A splitting field of $f$ over $F$ is

$$K=F({\beta }_0,\dots ,{\beta }_4)=F(\mathit{\lambda \alpha },\lambda (\alpha +1),\dots ,\lambda (\alpha +4)).$$

Since $\lambda =\lambda (\alpha +1)-\mathit{\lambda \alpha }={\beta }_1-{\beta }_0\in K$, and $\alpha =(\mathit{\lambda \alpha })∕\lambda ={\beta }_0∕({\beta }_1-{\beta }_0)\in K$, $F(\lambda ,\alpha )\subset K$, and $\mathit{\lambda \alpha },\dots ,\lambda (\alpha +4)\in F(\lambda ,\alpha )$, so $K\subset F(\lambda ,\alpha )$:

$$K=F(\lambda ,\alpha )$$

is the splitting field of $f=x^5+\mathit{ax}+b$ over $F$.

Since $F(\lambda )=L\subset K$, $K=L(\alpha )$.

Since $f$ is irreducible over $F$, $5=\mathrm{deg}<!--\; FUNCTION\; APPLICATION\; -->(f)=[F({\beta }_0):F]\mid [K:F]$.

$\mathrm{Gal}(L∕F)$ is isomorphic to a subgroup of $S_4$, so $5\nmid [L:F]=|\mathrm{Gal}(L∕F)|$.

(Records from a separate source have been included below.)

-- ==== Sys2Proof/Machine/Events.lean ====
section
/-! DEFINITION. The meanings of the ten event rows: the event joins the command's output list and nothing else changes
(R9 `emit`, R79; log 14). -/

namespace Sys2Proof.Machine

/-- RAW_BYTE(b) (R116, R187). -/
def execRawByte (b : Byte) (s : State) : Result := .next (s.emit (.rawByte b))

/-- FRAME_VALID(f) (R140). -/
def execFrameValid (f : List Byte) (s : State) : Result := .next (s.emit (.frameValid f))

/-- LINK_UP (R161). -/
def execLinkUp (s : State) : Result := .next (s.emit .linkUp)

/-- LINK_DOWN (R162). -/
def execLinkDown (s : State) : Result := .next (s.emit .linkDown)

/-- CHANNELS_UPDATED (R143). -/
def execChannelsUpdated (s : State) : Result := .next (s.emit .channelsUpdated)

/-- LINK_STATISTICS(p) (R147). -/
def execLinkStatistics (p : List Byte) (s : State) : Result := .next (s.emit (.linkStatistics p))

/-- GPS(p) (R148). -/
def execGps (p : List Byte) (s : State) : Result := .next (s.emit (.gps p))

/-- TX_WRITE(bytes) (R177, R178). -/
def execTxWrite (bytes : List Byte) (s : State) : Result := .next (s.emit (.txWrite bytes))

/-- TX_FLUSH (R186). -/
def execTxFlush (s : State) : Result := .next (s.emit .txFlush)

/-- SET_LINE_SPEED(v) (R186). -/
def execSetLineSpeed (v : Word32) (s : State) : Result := .next (s.emit (.setLineSpeed v))

end Sys2Proof.Machine
end

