-- ==== Sys2Proof/Tests/Slice0.lean ====
section
/-! SUPPORT. Tests with results taken from the spec's vectors (`95_test_vectors.md`) or written out from its encodings, the
smoke tests of WellFormed, and for every obligation with hypotheses a witness that meets them. -/

namespace Sys2Proof.Machine.Tests

set_option Elab.async false

/-! ### Helpers -/

/-- The reset state with these bytes in the buffer. -/
def held (bs : List Byte) : State := { State.reset with buf := Memory.ofBytesFrom 0 bs, cursor := bs.length }

/-- That state with the link up since `t`. -/
def linked (s : State) (t : Word32) : State := { s with linkUp := true, lastChannelFrameTime := t }

/-- The answer is a next state that satisfies `P`. -/
def ends (r : Result) (P : State → Bool) : Bool :=
  match r with
  | .next t => P t
  | .fault _ => false
  | .refused _ => false

theorem ends_elim {r : Result} {P : State → Bool} (h : ends r P = true) : ∃ t, r = .next t ∧ P t = true := by
  cases r <;> simp_all [ends]

/-- The decoder's answer is `a`. -/
def decodes {α : Type} [DecidableEq α] (r : Except DecodeError α) (a : α) : Bool := decide (r.toOption = some a)

def mini : List Byte := [0xC8, 0x03, 0x7F, 0x55, 0x37]
def other : List Byte := [0xEA, 0x03, 0x02, 0xAA, 0x0B]
def scen : List Byte := [0xC8, 0x18, 0x16] ++ List.replicate 22 0 ++ [0xEF]
def ascending (n : Nat) : List Byte := (List.range n).map (BitVec.ofNat 8)
def big : List Byte := [0xC8, 0x3E, 0x7F] ++ ascending 60 ++ [0x0E]
def ramp : List Byte :=
  [0xC8, 0x18, 0x16, 0xAC, 0x80, 0x08, 0x5D, 0xB0, 0xC3, 0x23, 0x50, 0x11, 0x0C, 0x6D] ++
  [0xCC, 0x83, 0x21, 0x25, 0xF1, 0xC9, 0x55, 0xE0, 0x92, 0x18, 0xD1, 0x11]

def miniFrame : Frame := ⟨0xC8, 0x03, 0x7F, [0x55], 0x37⟩
def otherFrame : Frame := ⟨0xEA, 0x03, 0x02, [0xAA], 0x0B⟩
def scenFrame : Frame := ⟨0xC8, 0x18, 0x16, List.replicate 22 0, 0xEF⟩
def shortChannels : Frame := ⟨0xC8, 0x03, 0x16, [0x01], 0x5F⟩
def statsFrame : Frame := ⟨0xC8, 0x0C, 0x14, [1, 2, 3, 4, 5, 6, 7, 8, 9, 10], 0x68⟩
def gpsPayload : List Byte :=
  [0x1C, 0x9C, 0x38, 0x00, 0x05, 0xF5, 0xE1, 0x00, 0x00, 0x64, 0x46, 0x50, 0x03, 0xE8, 0x09]
def gpsFrame : Frame := ⟨0xC8, 0x11, 0x02, gpsPayload, 0xA4⟩

/-! ### WellFormed refuses each ill-formed term, and accepts its neighbour -/

theorem test_wf_queueFrame : (Instr.queueFrame 0 0 (List.replicate 256 0)).wf Params.default = false ∧
    (Instr.queueFrame 0 0 (List.replicate 255 0)).wf Params.default = true := by decide +kernel
theorem test_wf_shiftN : (Instr.shiftN 4).wf Params.default = false ∧ (Instr.shiftN 65).wf Params.default = false ∧
    (Instr.shiftN 5).wf Params.default = true ∧ (Instr.shiftN 64).wf Params.default = true := by decide +kernel
/-- A wrong checksum, a wrong payload size, and a frame of another class. -/
theorem test_wf_frameChannels :
    (Instr.frameChannels { shortChannels with checksum := 0x5E } 0).wf Params.default = false ∧
    (Instr.frameChannels { shortChannels with payload := [1, 2] } 0).wf Params.default = false ∧
    (Instr.frameChannels miniFrame 0).wf Params.default = false ∧
    (Instr.frameChannels shortChannels 0).wf Params.default = true := by decide +kernel
theorem test_wf_frameLinkStats : (Instr.frameLinkStats { statsFrame with checksum := 0 }).wf Params.default = false ∧
    (Instr.frameLinkStats gpsFrame).wf Params.default = false ∧
    (Instr.frameLinkStats statsFrame).wf Params.default = true := by decide +kernel
theorem test_wf_frameGps : (Instr.frameGps { gpsFrame with declaredLength := 0x12 }).wf Params.default = false ∧
    (Instr.frameGps statsFrame).wf Params.default = false ∧ (Instr.frameGps gpsFrame).wf Params.default = true := by
  decide +kernel
/-- An empty payload, declared length 2, is no frame (R72), and a foreign address is another class. -/
theorem test_wf_frameUnknownType : (Instr.frameUnknownType ⟨0xC8, 2, 0x28, [], 0x8D⟩).wf Params.default = false ∧
    (Instr.frameUnknownType { miniFrame with destinationAddress := 0xEA }).wf Params.default = false ∧
    (Instr.frameUnknownType miniFrame).wf Params.default = true := by decide +kernel
theorem test_wf_frameNotLocal : (Instr.frameNotLocal { otherFrame with checksum := 0x0A }).wf Params.default = false ∧
    (Instr.frameNotLocal miniFrame).wf Params.default = false ∧
    (Instr.frameNotLocal otherFrame).wf Params.default = true := by decide +kernel
theorem test_wf_frameValid : (Instr.frameValid (ascending 4)).wf Params.default = false ∧
    (Instr.frameValid (ascending 65)).wf Params.default = false ∧
    (Instr.frameValid (ascending 64)).wf Params.default = true := by decide +kernel
theorem test_wf_records : (Instr.linkStatistics []).wf Params.default = false ∧
    (Instr.linkStatistics (ascending 61)).wf Params.default = false ∧ (Instr.gps []).wf Params.default = false ∧
    (Instr.gps (ascending 61)).wf Params.default = false ∧ (Instr.gps (ascending 60)).wf Params.default = true := by
  decide +kernel
theorem test_wf_txWrite : (Instr.txWrite (ascending 3)).wf Params.default = false ∧
    (Instr.txWrite (ascending 65)).wf Params.default = false ∧
    (Instr.txWrite [0xEC, 0x02, 0x28, 0x8D]).wf Params.default = true := by decide +kernel

/-! ### Decoding: words written out from R78, R79, R70 and D2 -/

/-- The pin overrides the code beside it. -/
theorem test_decode_reset : decodes (decodePort [⟨true, 0b010, 0xFF, 7⟩]) (.reset, []) := by decide +kernel
theorem test_decode_nop : decodes (decodePort [⟨false, 0b000, 0xFF, 0xFFFFFFFF⟩]) (.nop, []) := by decide +kernel
theorem test_decode_rxByte : decodes (decodePort [⟨false, 0b001, 0xC8, 0x0000000A⟩]) (.rxByte 0xC8 10, []) := by
  decide +kernel
theorem test_decode_poll : decodes (decodePort [⟨false, 0b010, 0, 0x00000B55⟩]) (.poll 2901, []) := by decide +kernel
/-- Programs P3 lines 3 and 8: bit 0 is `val`, bit 1 is `speed_valid`. -/
theorem test_decode_setPassthrough :
    decodes (decodePort [⟨false, 0b011, 0x01, 5⟩]) (.setPassthrough true none, []) ∧
    decodes (decodePort [⟨false, 0b011, 0x02, 0x000668A0⟩]) (.setPassthrough false (some 420000), []) := by decide +kernel
/-- Address, type, count, then the payload (D2); a following command stays on the port. -/
theorem test_decode_queueFrame :
    decodes (decodePort ([0xEC, 0x28, 0x02, 0xAA, 0xBB].map queueBeat ++ [⟨false, 0b000, 0, 0⟩]))
      (.queueFrame 0xEC 0x28 [0xAA, 0xBB], [⟨false, 0b000, 0, 0⟩]) := by decide +kernel
theorem test_decode_reserved : decodes (decodePort [⟨false, 0b101, 0, 0⟩]) (.reserved5, []) ∧
    decodes (decodePort [⟨false, 0b110, 0, 0⟩]) (.reserved6, []) ∧
    decodes (decodePort [⟨false, 0b111, 0, 0⟩]) (.reserved7, []) := by decide +kernel
/-- R200: another command's beat waits; a reset beat behind it abandons the QUEUE_FRAME (R240). -/
theorem test_decode_queueFrame_waiting :
    decodes (decodePort [⟨false, 0b100, 0xEC, 0⟩, ⟨false, 0b010, 0, 9⟩, ⟨false, 0b100, 0x28, 0⟩, ⟨false, 0b100, 0, 0⟩])
      (.queueFrame 0xEC 0x28 [], [⟨false, 0b010, 0, 9⟩]) ∧
    decodes (decodePort [⟨false, 0b100, 0xEC, 0⟩, ⟨false, 0b010, 0, 9⟩, ⟨true, 0, 0, 0⟩, ⟨false, 0b000, 0, 0⟩])
      (.reset, [⟨false, 0b000, 0, 0⟩]) := by decide +kernel
theorem test_decode_frames :
    decodes (decodeFrame Params.default 10 scen) (.frameChannels scenFrame 10) ∧
    decodes (decodeFrame Params.default 5 ([0xC8, 0x0C, 0x14, 1, 2, 3, 4, 5, 6, 7, 8, 9, 10, 0x68]))
      (.frameLinkStats statsFrame) ∧
    decodes (decodeFrame Params.default 5 ([0xC8, 0x11, 0x02] ++ gpsPayload ++ [0xA4])) (.frameGps gpsFrame) ∧
    decodes (decodeFrame Params.default 5 mini) (.frameUnknownType miniFrame) ∧
    decodes (decodeFrame Params.default 5 other) (.frameNotLocal otherFrame) := by decide +kernel
/-- T14, T11b, T4: empty payload, oversized length, wrong checksum, cut short. -/
theorem test_decode_frames_refused :
    (decodeFrame Params.default 0 [0xC8, 0x02, 0x16, 0xD3]).toOption = none ∧
    (decodeFrame Params.default 0 ([0xC8, 0x3F, 0x7F] ++ ascending 61 ++ [0x00])).toOption = none ∧
    (decodeFrame Params.default 0 [0xC8, 0x03, 0x7F, 0x55, 0x00]).toOption = none ∧
    (decodeFrame Params.default 0 mini.dropLast).toOption = none ∧
    (decodeFrame Params.default 0 []).toOption = none := by decide +kernel
theorem test_decode_events_of_one_beat :
    decodes (decodeEvent [⟨0x1, 0x55, true, true⟩]) (.rawByte 0x55, []) ∧
    decodes (decodeEvent [⟨0x3, 0, true, true⟩]) (.linkUp, []) ∧
    decodes (decodeEvent [⟨0x4, 0, true, true⟩]) (.linkDown, []) ∧
    decodes (decodeEvent [⟨0x5, 0, true, true⟩]) (.channelsUpdated, []) ∧
    decodes (decodeEvent [⟨0x9, 0, true, true⟩]) (.txFlush, []) ∧
    decodes (decodeEvent [⟨0xA, 0x000668A0, true, true⟩]) (.setLineSpeed 420000, []) := by decide +kernel
theorem test_decode_events_of_many_beats :
    decodes (decodeEvent [⟨2, 0xC8, true, false⟩, ⟨2, 3, false, false⟩, ⟨2, 0x7F, false, false⟩, ⟨2, 0x55, false, false⟩,
      ⟨2, 0x37, false, true⟩]) (.frameValid mini, []) ∧
    decodes (decodeEvent [⟨6, 1, true, false⟩, ⟨6, 2, false, true⟩]) (.linkStatistics [1, 2], []) ∧
    decodes (decodeEvent [⟨7, 9, true, true⟩, ⟨3, 0, true, true⟩]) (.gps [9], [⟨3, 0, true, true⟩]) ∧
    decodes (decodeEvent [⟨8, 0xEC, true, false⟩, ⟨8, 2, false, false⟩, ⟨8, 0x28, false, false⟩, ⟨8, 0x8D, false, true⟩])
      (.txWrite [0xEC, 0x02, 0x28, 0x8D], []) := by decide +kernel
theorem test_decode_events_refused : (decodeEvent [⟨0, 0, true, true⟩]).toOption = none ∧
    (decodeEvent [⟨0xB, 0, true, true⟩]).toOption = none ∧ (decodeEvent [⟨3, 0, true, false⟩]).toOption = none ∧
    (decodeEvent [⟨2, 0, true, false⟩, ⟨7, 0, false, true⟩]).toOption = none := by decide +kernel
/-- The opcode table's words (log 10). -/
theorem test_table_words : decodeTableWord 8 4 = some (.queueFrame 0 0 []) ∧ decodeTableWord 8 10 = some (.setLineSpeed 0) ∧
    decodeTableWord 24 0xC80302 = some (.frameGps ⟨0xC8, 3, 2, [0], crc8 [2, 0]⟩) ∧ decodeTableWord 8 16 = none := by
  decide +kernel
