-- ==== Sys2Proof/Machine/Operands.lean ====
section
/-! DEFINITION. What a command reads: the raw pair of a decode, the bytes a reading records, the two
bytes PACK writes and where (41_codec.md rules R120 to R127, 42_formatter.md rules R146, R147). -/

namespace Sys2Proof.Machine

/-! ### The codec (R120 to R125), exact on integers -/

/-- Combine (R121): the MSB's 8 bits above the LSB's retained high bits. The MSB shift is 8 − s
(90_conflicts.md C2). -/
def combine (n : Width) (msb lsb : Byte) : Nat :=
  (msb.toNat <<< (8 - n.lsbShift)) ||| (lsb.toNat >>> n.lsbShift)

/-- Sign-extend (R122): flip the sign bit, then subtract the bias, as exact integers. -/
def signExtend (n : Width) (raw : Nat) : Int :=
  ((raw ^^^ (1 <<< n.signBitPosition) : Nat) : Int) - ((1 <<< n.signBitPosition : Nat) : Int)

/-- The direct case (R123): the pair as a 16-bit two's-complement pattern. -/
def directRead (msb lsb : Byte) : Int := (msb ++ lsb : Word).toInt

/-- `decode(msb, lsb, n)` (R120). -/
def codec (n : Width) (msb lsb : Byte) : Int :=
  match n with
  | .w16 => directRead msb lsb
  | .w8 | .w12 | .w13 | .w14 | .w15 => signExtend n (combine n msb lsb)

/-- `trunc_n(v)` for a width n (R8): the n-bit pattern of an integer. -/
def truncTo (n : Width) (v : Int) : Nat := (v % 2 ^ n.bits).toNat

/-- `pack_n(v)` (R131): the raw pair that decodes to v. -/
def packRaw (n : Width) (v : Int) : Byte × Byte :=
  (BitVec.ofNat 8 (truncTo n v >>> (n.bits - 8)),
   BitVec.ofNat 8 ((truncTo n v % 2 ^ (n.bits - 8)) <<< n.lsbShift))

/-! ### Operands of the decode commands -/

/-- RESULT's new value: the codec of the raw pair, as an s32 pattern (R120, R128). -/
def decodedResult (n : Width) (s : State) : BitVec 32 := BitVec.ofInt 32 (codec n s.rawMsb s.rawLsb)

/-- The LSB a reading records: 0x00 at width 8, RAW_LSB otherwise (R127, R128). -/
def recordedLsb (n : Width) (s : State) : Byte :=
  match n with
  | .w8 => 0x00#8
  | .w12 | .w13 | .w14 | .w15 | .w16 => s.rawLsb

/-! ### Operands of PACK -/

/-- Where PACK writes its first byte (R147); the second is one index higher. -/
def packIndex (s : State) : Nat := s.pidx.toNat

/-- `trunc_16(RESULT)` (R8, R146). -/
def packedHalf (s : State) : Word := s.result.setWidth 16

/-- `packBytes()` (R146): most significant byte first; two zero bytes for a Failed reading. -/
def packBytes (s : State) : Byte × Byte :=
  match s.rstat with
  | .failed => (0x00#8, 0x00#8)
  | .ok | .none => ((packedHalf s).extractLsb' 8 8, (packedHalf s).extractLsb' 0 8)

end Sys2Proof.Machine
end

Since $[K:F]=[K:L][L:F]$, $5\mid [K:L]=[L[\alpha ]:L]$, where ${\alpha }^5-\alpha +b^{\prime }=0$. Therefore $x^5-x+b^{\prime }$ is irreducible over $L$ and by part (b),

$$\mathrm{Gal}(K∕L)\simeq \mathbb{Z}∕5\mathbb{Z}\text{ is cyclic}.$$

Since $F\subset L$ is a Galois extension,

$$\mathrm{Gal}(K∕F)∕\mathrm{Gal}(K∕L)\simeq \mathrm{Gal}(L∕F).$$

$\mathrm{Gal}(L∕F)$ is isomorphic to a subgroup of $S_4$, so is solvable, and $\mathrm{Gal}(K∕L)$ is cyclic, a fortiori solvable. Therefore $\mathrm{Gal}(K∕F)$ is solvable:

The Galois group of $f$ over $F$ is solvable.

(e)

Let $F={𝔽}_5({\sigma }_1,\dots ,{\sigma }_5)\subset {𝔽}_5(x_1,\dots ,x_5)$. The Galois group of $f=x^5-{\sigma }_1{x}^4+{\sigma }_2{x}^3-{\sigma }_3{x}^2+{\sigma }_{4}x-{\sigma }_5$ is $S_5$, and $S_5$ is not solvable. Therefore $f$ cannot be equivalent to a polynomial $x^5+\mathit{ax}+b$ whose Galois group over $F$ is solvable.